WHAT IS EXPECTED:
Would you reproduce, without any alteration, the lines from the opening line of the entries through the line that has "s.locked := rfl" in it?

##### GIVEN RECORDS

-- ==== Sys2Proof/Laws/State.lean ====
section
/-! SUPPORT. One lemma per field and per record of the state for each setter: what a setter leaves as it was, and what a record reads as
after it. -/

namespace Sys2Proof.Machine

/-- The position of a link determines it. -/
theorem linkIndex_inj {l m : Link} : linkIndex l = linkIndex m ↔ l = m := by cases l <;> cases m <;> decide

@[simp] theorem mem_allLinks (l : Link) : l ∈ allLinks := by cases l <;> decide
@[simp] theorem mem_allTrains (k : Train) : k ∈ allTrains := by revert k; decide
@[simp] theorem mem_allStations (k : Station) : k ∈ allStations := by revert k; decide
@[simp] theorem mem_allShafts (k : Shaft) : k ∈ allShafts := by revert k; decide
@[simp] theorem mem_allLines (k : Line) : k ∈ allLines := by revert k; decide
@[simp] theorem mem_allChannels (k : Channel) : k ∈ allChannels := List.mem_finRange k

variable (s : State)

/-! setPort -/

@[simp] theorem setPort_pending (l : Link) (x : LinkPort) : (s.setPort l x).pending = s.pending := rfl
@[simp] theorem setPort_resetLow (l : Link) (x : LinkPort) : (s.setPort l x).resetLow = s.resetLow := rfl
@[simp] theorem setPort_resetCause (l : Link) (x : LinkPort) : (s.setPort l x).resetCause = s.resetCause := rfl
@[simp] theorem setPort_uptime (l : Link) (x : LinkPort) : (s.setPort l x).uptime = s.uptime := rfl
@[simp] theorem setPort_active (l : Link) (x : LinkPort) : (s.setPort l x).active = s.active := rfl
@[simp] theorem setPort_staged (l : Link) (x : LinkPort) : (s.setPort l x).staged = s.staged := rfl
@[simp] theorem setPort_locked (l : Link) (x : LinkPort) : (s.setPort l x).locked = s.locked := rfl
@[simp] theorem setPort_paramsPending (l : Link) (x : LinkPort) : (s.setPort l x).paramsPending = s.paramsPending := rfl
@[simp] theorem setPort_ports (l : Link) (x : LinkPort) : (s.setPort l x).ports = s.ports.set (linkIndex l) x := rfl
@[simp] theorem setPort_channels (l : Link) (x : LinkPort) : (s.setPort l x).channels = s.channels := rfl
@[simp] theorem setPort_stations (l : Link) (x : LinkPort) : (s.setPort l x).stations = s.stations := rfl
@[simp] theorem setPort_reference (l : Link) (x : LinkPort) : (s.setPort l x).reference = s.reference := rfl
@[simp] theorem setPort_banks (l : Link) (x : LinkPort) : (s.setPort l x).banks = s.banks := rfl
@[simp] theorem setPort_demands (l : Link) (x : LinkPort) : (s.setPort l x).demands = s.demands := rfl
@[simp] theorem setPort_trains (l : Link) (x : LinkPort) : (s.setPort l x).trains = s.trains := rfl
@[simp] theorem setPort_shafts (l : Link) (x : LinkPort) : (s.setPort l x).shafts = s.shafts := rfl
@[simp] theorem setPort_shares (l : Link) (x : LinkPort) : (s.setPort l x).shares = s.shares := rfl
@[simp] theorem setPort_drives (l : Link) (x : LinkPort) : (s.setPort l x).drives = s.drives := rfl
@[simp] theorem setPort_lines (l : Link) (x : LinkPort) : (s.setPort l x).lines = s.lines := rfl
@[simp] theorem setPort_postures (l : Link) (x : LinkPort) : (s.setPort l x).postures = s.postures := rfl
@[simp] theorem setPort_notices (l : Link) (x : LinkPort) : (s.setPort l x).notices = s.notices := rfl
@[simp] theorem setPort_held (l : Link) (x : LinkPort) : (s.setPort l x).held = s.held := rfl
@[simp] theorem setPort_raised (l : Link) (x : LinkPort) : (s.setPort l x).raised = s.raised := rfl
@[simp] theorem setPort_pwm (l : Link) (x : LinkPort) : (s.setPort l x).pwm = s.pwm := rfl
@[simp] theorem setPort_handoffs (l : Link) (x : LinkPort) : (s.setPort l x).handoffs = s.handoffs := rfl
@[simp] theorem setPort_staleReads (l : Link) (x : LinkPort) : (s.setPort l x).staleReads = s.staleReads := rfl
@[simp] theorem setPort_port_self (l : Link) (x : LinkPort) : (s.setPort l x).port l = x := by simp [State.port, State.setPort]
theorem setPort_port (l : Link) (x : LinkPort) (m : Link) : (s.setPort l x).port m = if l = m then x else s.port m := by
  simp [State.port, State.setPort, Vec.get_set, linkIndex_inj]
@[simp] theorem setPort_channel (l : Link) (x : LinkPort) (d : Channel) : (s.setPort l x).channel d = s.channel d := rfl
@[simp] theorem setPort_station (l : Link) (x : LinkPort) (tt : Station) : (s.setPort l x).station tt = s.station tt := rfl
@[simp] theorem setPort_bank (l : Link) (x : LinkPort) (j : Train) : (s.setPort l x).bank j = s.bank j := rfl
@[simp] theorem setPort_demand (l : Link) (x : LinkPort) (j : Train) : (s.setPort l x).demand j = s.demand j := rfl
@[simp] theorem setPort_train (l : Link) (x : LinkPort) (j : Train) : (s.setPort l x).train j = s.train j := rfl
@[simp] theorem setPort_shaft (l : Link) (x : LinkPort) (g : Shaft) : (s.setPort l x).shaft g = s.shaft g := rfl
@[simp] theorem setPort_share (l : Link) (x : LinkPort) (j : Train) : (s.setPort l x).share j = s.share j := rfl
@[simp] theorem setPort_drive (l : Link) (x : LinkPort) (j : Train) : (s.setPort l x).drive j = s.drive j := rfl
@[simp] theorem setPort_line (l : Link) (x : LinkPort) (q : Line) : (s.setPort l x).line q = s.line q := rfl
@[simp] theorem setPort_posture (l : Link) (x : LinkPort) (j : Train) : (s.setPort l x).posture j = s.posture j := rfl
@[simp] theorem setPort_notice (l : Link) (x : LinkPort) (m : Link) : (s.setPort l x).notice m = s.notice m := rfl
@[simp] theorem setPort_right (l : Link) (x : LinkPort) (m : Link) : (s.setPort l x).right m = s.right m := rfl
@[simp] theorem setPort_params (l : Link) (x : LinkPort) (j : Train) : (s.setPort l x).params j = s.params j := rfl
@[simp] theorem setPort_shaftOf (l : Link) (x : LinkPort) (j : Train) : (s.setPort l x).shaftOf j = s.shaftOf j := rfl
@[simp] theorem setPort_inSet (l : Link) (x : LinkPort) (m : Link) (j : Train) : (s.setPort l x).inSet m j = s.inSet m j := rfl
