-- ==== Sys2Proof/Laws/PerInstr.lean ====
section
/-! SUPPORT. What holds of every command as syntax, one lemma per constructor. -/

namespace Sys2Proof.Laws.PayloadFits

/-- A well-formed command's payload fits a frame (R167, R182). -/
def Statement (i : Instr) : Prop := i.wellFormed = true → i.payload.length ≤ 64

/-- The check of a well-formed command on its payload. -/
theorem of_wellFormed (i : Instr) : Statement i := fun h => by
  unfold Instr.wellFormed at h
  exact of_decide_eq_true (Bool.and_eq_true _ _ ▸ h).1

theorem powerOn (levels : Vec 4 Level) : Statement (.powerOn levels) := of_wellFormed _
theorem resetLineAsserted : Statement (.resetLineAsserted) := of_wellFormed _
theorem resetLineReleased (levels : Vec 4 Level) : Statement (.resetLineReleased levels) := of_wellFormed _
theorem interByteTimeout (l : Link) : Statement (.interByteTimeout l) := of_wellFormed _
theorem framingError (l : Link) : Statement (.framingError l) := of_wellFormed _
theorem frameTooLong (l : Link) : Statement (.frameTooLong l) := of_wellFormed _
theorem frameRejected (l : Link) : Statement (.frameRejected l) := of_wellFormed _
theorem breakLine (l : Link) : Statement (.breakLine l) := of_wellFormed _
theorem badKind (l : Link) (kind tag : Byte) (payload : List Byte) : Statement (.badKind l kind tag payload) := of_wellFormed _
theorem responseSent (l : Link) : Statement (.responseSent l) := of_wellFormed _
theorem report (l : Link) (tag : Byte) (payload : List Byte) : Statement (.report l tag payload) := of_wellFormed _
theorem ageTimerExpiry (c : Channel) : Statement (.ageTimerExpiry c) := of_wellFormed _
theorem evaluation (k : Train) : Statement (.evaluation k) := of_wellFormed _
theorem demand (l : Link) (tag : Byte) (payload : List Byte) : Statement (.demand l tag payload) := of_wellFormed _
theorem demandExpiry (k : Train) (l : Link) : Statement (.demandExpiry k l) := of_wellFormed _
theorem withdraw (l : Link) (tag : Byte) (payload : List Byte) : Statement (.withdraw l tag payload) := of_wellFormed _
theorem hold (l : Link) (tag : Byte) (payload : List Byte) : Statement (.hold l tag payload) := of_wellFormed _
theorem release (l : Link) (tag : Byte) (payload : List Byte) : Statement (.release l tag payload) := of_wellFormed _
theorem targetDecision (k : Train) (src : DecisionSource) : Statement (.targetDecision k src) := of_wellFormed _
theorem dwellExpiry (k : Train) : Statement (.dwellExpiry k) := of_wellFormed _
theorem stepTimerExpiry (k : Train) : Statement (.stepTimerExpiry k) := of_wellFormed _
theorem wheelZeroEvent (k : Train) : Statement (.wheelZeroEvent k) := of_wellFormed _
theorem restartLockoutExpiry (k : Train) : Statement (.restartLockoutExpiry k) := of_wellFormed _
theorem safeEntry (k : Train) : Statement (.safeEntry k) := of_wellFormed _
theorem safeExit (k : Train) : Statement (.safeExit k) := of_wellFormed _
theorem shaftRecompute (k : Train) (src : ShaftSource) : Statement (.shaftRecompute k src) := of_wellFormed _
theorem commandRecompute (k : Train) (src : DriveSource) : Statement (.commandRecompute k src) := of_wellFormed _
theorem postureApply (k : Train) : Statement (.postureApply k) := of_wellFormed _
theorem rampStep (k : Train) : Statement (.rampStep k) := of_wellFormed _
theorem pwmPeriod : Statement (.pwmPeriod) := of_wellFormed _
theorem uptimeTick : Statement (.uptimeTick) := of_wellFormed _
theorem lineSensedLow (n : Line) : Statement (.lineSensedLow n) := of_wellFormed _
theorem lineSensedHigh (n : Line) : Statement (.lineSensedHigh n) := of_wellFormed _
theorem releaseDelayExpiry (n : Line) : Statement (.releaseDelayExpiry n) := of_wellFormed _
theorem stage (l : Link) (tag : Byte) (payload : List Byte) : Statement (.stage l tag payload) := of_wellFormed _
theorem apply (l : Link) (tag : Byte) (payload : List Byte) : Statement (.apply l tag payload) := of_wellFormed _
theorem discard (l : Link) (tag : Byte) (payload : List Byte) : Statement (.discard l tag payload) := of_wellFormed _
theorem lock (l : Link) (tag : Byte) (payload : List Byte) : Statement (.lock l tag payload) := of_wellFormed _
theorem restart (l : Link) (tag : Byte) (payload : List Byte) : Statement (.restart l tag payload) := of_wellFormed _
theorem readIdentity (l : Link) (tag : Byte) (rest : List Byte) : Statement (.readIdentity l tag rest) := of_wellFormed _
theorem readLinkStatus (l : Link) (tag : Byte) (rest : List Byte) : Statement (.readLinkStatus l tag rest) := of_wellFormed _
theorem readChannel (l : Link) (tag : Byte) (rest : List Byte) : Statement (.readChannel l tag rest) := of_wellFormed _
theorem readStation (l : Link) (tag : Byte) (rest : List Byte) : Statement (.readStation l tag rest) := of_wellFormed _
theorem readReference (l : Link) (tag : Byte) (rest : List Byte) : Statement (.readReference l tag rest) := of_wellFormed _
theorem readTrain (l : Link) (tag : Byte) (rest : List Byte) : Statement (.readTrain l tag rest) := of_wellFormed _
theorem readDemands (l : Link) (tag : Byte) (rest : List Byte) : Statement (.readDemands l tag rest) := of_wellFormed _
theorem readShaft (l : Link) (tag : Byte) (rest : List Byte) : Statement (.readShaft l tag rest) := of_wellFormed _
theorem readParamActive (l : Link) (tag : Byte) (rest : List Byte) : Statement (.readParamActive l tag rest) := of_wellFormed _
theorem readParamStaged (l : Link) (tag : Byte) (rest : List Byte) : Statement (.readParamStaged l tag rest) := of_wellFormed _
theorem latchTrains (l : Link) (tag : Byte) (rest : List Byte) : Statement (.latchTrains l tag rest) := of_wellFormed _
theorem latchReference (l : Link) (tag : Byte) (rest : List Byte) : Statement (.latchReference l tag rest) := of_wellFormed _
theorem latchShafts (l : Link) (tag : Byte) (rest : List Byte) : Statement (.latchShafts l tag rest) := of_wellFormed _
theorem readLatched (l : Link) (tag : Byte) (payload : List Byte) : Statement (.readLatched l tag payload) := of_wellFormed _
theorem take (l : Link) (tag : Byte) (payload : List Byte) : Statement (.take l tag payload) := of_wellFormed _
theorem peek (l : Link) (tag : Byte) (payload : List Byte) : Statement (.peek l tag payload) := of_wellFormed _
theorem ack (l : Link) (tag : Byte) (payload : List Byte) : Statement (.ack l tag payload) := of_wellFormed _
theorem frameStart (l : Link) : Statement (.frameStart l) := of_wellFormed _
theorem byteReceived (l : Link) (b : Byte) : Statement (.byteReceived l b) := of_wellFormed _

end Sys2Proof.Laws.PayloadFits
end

##########

YOUR SOLUTION:
-- ==== Sys2Proof/Laws/State.lean ====
section
/-! SUPPORT. One lemma per field and per record of the state for each setter: what a setter leaves as it was, and what a record reads as
after it. -/

namespace Sys2Proof.Machine

/-- The position of a link determines it. -/
theorem linkIndex_inj {l m : Link} : linkIndex l = linkIndex m ↔ l = m := by cases l <;> cases m <;> decide

@[simp] theorem mem_allLinks (l : Link) : l ∈ allLinks := by cases l <;> decide
@[simp] theorem mem_allTrains (k : Train) : k ∈ allTrains := by revert k; decide
@[simp] theorem mem_allStations (k : Station) : k ∈ allStations := by revert k; decide
@[simp] theorem mem_allShafts (k : Shaft) : k ∈ allShafts := by revert k; decide
@[simp] theorem mem_allLines (k : Line) : k ∈ allLines := by revert k; decide
@[simp] theorem mem_allChannels (k : Channel) : k ∈ allChannels := List.mem_finRange k

variable (s : State)

/-! setPort -/

@[simp] theorem setPort_pending (l : Link) (x : LinkPort) : (s.setPort l x).pending = s.pending := rfl
@[simp] theorem setPort_resetLow (l : Link) (x : LinkPort) : (s.setPort l x).resetLow = s.resetLow := rfl
@[simp] theorem setPort_resetCause (l : Link) (x : LinkPort) : (s.setPort l x).resetCause = s.resetCause := rfl
@[simp] theorem setPort_uptime (l : Link) (x : LinkPort) : (s.setPort l x).uptime = s.uptime := rfl
@[simp] theorem setPort_active (l : Link) (x : LinkPort) : (s.setPort l x).active = s.active := rfl
@[simp] theorem setPort_staged (l : Link) (x : LinkPort) : (s.setPort l x).staged = s.staged := rfl
@[simp] theorem setPort_locked (l : Link) (x : LinkPort) : (s.setPort l x).locked = s.locked := rfl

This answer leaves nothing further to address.